I still remember the chill when I first played Mortal Kombat 2 and since then, that game became one of my favorites. It’s been a long time since I don’t feel a chill like that and the first time I put the disc of Mortal Kombat X and start playing, I felt it again.
Mortal Kombat X is the latest observation of NetherRealm Studios and the successor of Mortal Kombat (mostly known as Mortal Kombat 9), released in 2011. It took awhile for the creators of one of the most important fighting games to go back on track since the “dark ages” (from Mortal Kombat: Deadly Alliance to Mortal Kombat: Armageddon), but with MK9 they took a big step and this new release is the culmination of a great job that most fans don’t want to end.
This game is not just the logical successor of Mortal Kombat 9, but it’s also its spiritual one in most of its ways: the story, gameplay, blood, gore, and such. Of course, there are more aspects in Mortal Kombat X that people have to see when they play the game. For instance, when you are in the story mode you’ll see what happened in Eearthrealm, Outworld and Netherealm, twenty years after the events of MK9 and, of course, what happened with the remaining characters and the ones who died during the previous game. This time Shao Kahn is not the main villain of the story, the bad guy is the former Elder God Shinnok, who wants to destroy Earthrealm and become its absolute ruler and it is time for the old and new pack of fighters to stop him and save the worlds and all of that.
If someone ask me to define the story mode of MKX in one concept, I would have to say “family”. The main characters are the Cage Family: Jhonny, Sonya and their daughter Cassie. This turned the story into something deeper, more fluid and with a greater importance than the previous versions. The only problem the story mode has is it took me about six to seven hours to finish it. Back in MK9, sometimes you have to fight against five or seven characters per chapter and some of them where Goro, Kintaro or Shao Khan, extremely powerful fighters and that made you take more time than needed to finish it. In MKX the amount of fighters per chapter are more balanced, about three per chapter, and that makes you going faster through the storyline. That’s why it feels shorter than MK9.

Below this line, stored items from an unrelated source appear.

-- ==== Sys2Proof/Syntax.lean ====
section
/-! DEFINITION. The commands: one constructor for each row of spec/opcode_table.json. Every command carries `dt`, the
microseconds since the command before it (log 2); events that come together have `dt = 0`. -/

namespace Sys2Proof

/-- What happens to a byte on a port's wire (R15, R16): it begins, or it ends with its eight data bits and with its stop bit
found or not. -/
inductive ByteEdge where
  | begins
  | ends (value : Byte) (stopFound : Bool)
deriving DecidableEq, Repr

/-- A rise of the feed that is a power-on: the strap pins as sampled (R172), and whether the loading of the table store completes before the
feed falls again (R173, log 6). -/
structure FeedRise where
  pins : Straps
  loaded : Bool
deriving DecidableEq, Repr

/-- What of the freeing of a queue's head a FRAME_SENT or a COLLISION stands for, with its port (R27, R29, log 29). R29 lets another
producer's frame come between the freeing and its refill, so that the two can also be taken apart. -/
inductive Freeing where
  /-- The head leaves the queue, and the refill follows at once. -/
  | withRefill (p : PortId)
  /-- The head leaves the queue, and the refill is owed: frames of other producers can be offered before it. -/
  | alone (p : PortId)
  /-- The refill owed by a freeing taken alone. -/
  | refill (p : PortId)
deriving DecidableEq, Repr

/-- The commands of the part (spec/opcode_table.json). A service request's own operands stand in the frame of the SERVING
pool of the port named. -/
inductive Instr where
  /-- POWER_ON: the feed rises to 4.5 V and the reset is a power-on (R172, R173). -/
  | powerOn (dt : Time) (rise : FeedRise)
  /-- BROWN_OUT: the feed rises to 4.5 V after a hold that is not a power-on (R173). -/
  | brownOut (dt : Time)
  /-- LOW_SUPPLY_HOLD: the feed falls below 4.5 V (R173). -/
  | lowSupplyHold (dt : Time)
  /-- FRAME_END: quiet reaches 2 byte times while RECEIVING (R16, R19). -/
  | frameEnd (dt : Time) (p : PortId)
  /-- SKIP_END: quiet reaches 2 byte times while SKIPPING (R16). -/
  | skipEnd (dt : Time) (p : PortId)
  /-- TRANSMIT_START: quiet has reached 3 byte times and the queue is not empty (R16, R25). -/
  | transmitStart (dt : Time) (p : PortId)
  /-- FRAME_SENT: the last byte of the head frame reads back equal (R25). -/
  | frameSent (dt : Time) (part : Freeing)
  /-- COLLISION: a sent byte reads back unequal (R26). -/
  | collision (dt : Time) (part : Freeing)
  /-- TRANSIT_COPY: the transit frame being served on arrival port `p` is copied or discarded (R24). -/
  | transitCopy (dt : Time) (p : PortId)
  /-- ROUTE_WALK: the route engine serves the routed frame handed over by port `p` (R37). -/
  | routeWalk (dt : Time) (p : PortId)
  /-- ACTION_TAKE: the engine's choice at which no slot is DUE, and the take it leads to (R72, R73). -/
  | actionTake (dt : Time)
  /-- CHAIN_RESUME: the lowest DUE slot is resumed (R89). -/
  | chainResume (dt : Time)
  /-- WAIT_EXPIRY: a slot's wait timer expires (R89). -/
  | waitExpiry (dt : Time) (slot : Fin 4)
  /-- WATCH_EXPIRY: a source's watch timer expires (R49). -/
  | watchExpiry (dt : Time) (src : Fin 64)
  /-- IGNITION_INPUT_CHANGE: the raw ignition input goes on or off (R57). -/
  | ignitionInputChange (dt : Time) (on : Bool)
  /-- IGNITION_DEBOUNCE_EXPIRY: the 20 ms debounce timer expires (R57). -/
  | ignitionDebounceExpiry (dt : Time)
  /-- LOAD_FADE_EXPIRY: the 100 ms load fade timer expires (R98). -/
  | loadFadeExpiry (dt : Time)
  /-- COOL_OFF_EXPIRY: a load's cool-off timer expires (R109). -/
  | coolOffExpiry (dt : Time) (l : Fin 32)
  /-- REFRESH_EXPIRY: a pod's refresh timer expires (R103). -/
  | refreshExpiry (dt : Time) (pod : Fin 12)
  /-- REPORT_TIMER_EXPIRY: a pod's report timer expires (R104). -/
  | reportTimerExpiry (dt : Time) (pod : Fin 12)
  /-- FLASHER_TICK: the flasher's 10 ms tick timer expires (R115). -/
  | flasherTick (dt : Time)
  /-- CONVERSION: the 20 ms conversion timer expires; the codes of the four local inputs (R127, R128). -/
  | conversion (dt : Time) (c0 c1 c2 c3 : BitVec 10)
  /-- STALE_EXPIRY: a descriptor's stale timer expires (R136). -/
  | staleExpiry (dt : Time) (d : Fin 16)
  /-- COIL_PULSE: a pulse on the coil-pulse input (R139). -/
  | coilPulse (dt : Time)
  /-- GATE_EXPIRY: the 500 ms gate timer expires (R140). -/
  | gateExpiry (dt : Time)
  /-- GAUGE_UPDATE: the 100 ms update timer expires (R143, R147). -/
  | gaugeUpdate (dt : Time)
  /-- IDENTIFY, taken from port `p` (R161). -/
  | identify (dt : Time) (p : PortId)
  /-- READ_TABLE, taken from port `p` (R162). -/
  | readTable (dt : Time) (p : PortId)
  /-- WRITE_TABLE, taken from port `p` (R166). -/
  | writeTable (dt : Time) (p : PortId)
  /-- READ_STATE, taken from port `p` (R163). -/
  | readState (dt : Time) (p : PortId)
  /-- READ_COUNTERS, taken from port `p` (R165). -/
  | readCounters (dt : Time) (p : PortId)
  /-- CLEAR_LATCH, taken from port `p` (R167). -/
  | clearLatch (dt : Time) (p : PortId)
  /-- STORE, taken from port `p` (R169). -/
  | store (dt : Time) (p : PortId)
  /-- LOAD_LIMP, taken from port `p` (R168). -/
  | loadLimp (dt : Time) (p : PortId)
  /-- RESTART, taken from port `p` (R171). -/
  | restart (dt : Time) (p : PortId)
  /-- BAD_REQUEST: a service request whose code or length is not allowed, taken from port `p` (R159). -/
  | badRequest (dt : Time) (p : PortId)
  /-- STORE_COMPLETE: NV programming and verify end; `verified`: every word verified (R170). -/
  | storeComplete (dt : Time) (verified : Bool)
  /-- BYTE_RECEIVED: a byte begins or ends on a port's wire (R16). -/
  | byteReceived (dt : Time) (p : PortId) (edge : ByteEdge)
  /-- SENT_BYTE_READ_BACK_EQUAL: a sent byte other than the last reads back equal (R16). -/
  | sentByteReadBackEqual (dt : Time) (p : PortId)
  /-- FEED_FELL_BELOW_2_5_V: during a hold the feed falls below 2.5 V (R173). -/
  | feedFellBelow2V5 (dt : Time)
  /-- BITS_DISTURBED_IN_STORAGE: the word (area, index) comes to hold `data` with a parity bit that does not agree (R10, log 12). -/
  | bitsDisturbedInStorage (dt : Time) (area : Area) (index : Nat) (data : Word16)
deriving DecidableEq, Repr

/-- The microseconds a command's moment lies after that of the command before it (log 2). -/
def Instr.elapsed : Instr → Time
  | .powerOn dt _ => dt
  | .brownOut dt => dt
  | .lowSupplyHold dt => dt
  | .frameEnd dt _ => dt
  | .skipEnd dt _ => dt
  | .transmitStart dt _ => dt
  | .frameSent dt _ => dt
  | .collision dt _ => dt
  | .transitCopy dt _ => dt
  | .routeWalk dt _ => dt
  | .actionTake dt => dt
  | .chainResume dt => dt
  | .waitExpiry dt _ => dt
  | .watchExpiry dt _ => dt
  | .ignitionInputChange dt _ => dt
  | .ignitionDebounceExpiry dt => dt
  | .loadFadeExpiry dt => dt
  | .coolOffExpiry dt _ => dt
  | .refreshExpiry dt _ => dt
  | .reportTimerExpiry dt _ => dt
  | .flasherTick dt => dt
  | .conversion dt _ _ _ _ => dt
  | .staleExpiry dt _ => dt
  | .coilPulse dt => dt
  | .gateExpiry dt => dt
  | .gaugeUpdate dt => dt
  | .identify dt _ => dt
  | .readTable dt _ => dt
  | .writeTable dt _ => dt
  | .readState dt _ => dt
  | .readCounters dt _ => dt
  | .clearLatch dt _ => dt
  | .store dt _ => dt
  | .loadLimp dt _ => dt
  | .restart dt _ => dt
  | .badRequest dt _ => dt
  | .storeComplete dt _ => dt
  | .byteReceived dt _ _ => dt
  | .sentByteReadBackEqual dt _ => dt
  | .feedFellBelow2V5 dt => dt
  | .bitsDisturbedInStorage dt _ _ _ => dt

end Sys2Proof
end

The gameplay has also had more improvements compared to the previous game. There’s been a huge influence of NetherRealm’s Injustice: Gods Among Us. You can primally see this in the interaction the players have with the environment of each stage. This makes the fights to be faster and more dynamics into this standard 2D fighting game style. The fighters are faster too, and the combos and special moves are very alike the previous MK versions. Even though sometimes I felt a bit clumsy trying to land more complicated combos and special moves into one big hit, just like in MK9. You need more practice to do that if you’re not an expert or competitive Mortal Kombat fighter. The fighting styles of each “kombatant” tried to inject more dynamic and customization for each, but in some cases it felt like the guys in NetherRealm took a whole set of combos and special moves and splitted them into three.
The finishing moves, by the other hand, are the most brutal and stunning moves we have seen in a Mortal Kombat game so far. You can feel the pain when an X-Ray is executed. There is so much detail when it comes to bone fractures, that you think the guys at NetherRealm were advised by real traumatologists. The new brutalities and faction kills add more spice into this hell of a bloody soup, making you feel that you’re not safe until the end of the fight, and —last but not least— the fatalities are the true kings here. There is none of them you see and don’t make an astonishment face. They are so beautiful in their gore that you start to forgive the fact there are no funny finishing moves such as babalities or friendships, or stage fatalities. Anyway, when it comes to blood in Mortal Kombat, more is funnier.
The other aspects of the game are very similar to the previous MK. The towers, or ladders are the backbone (no pun intended) of the game. They are the same: fight with lots of characters until you fight with a semi boss and the final boss at the top. Now more versions of towers were added, but in the escence are the same. The “Krypt” is also back, just a bit more expensive than before. The best new feature added in MKX is the faction mode, now the player can feel identified even more with the clan they have always liked fighting against the other clans. Well, I guess that’s the main objective of Mortal Kombat: fighting until the last drop of blood has been shed.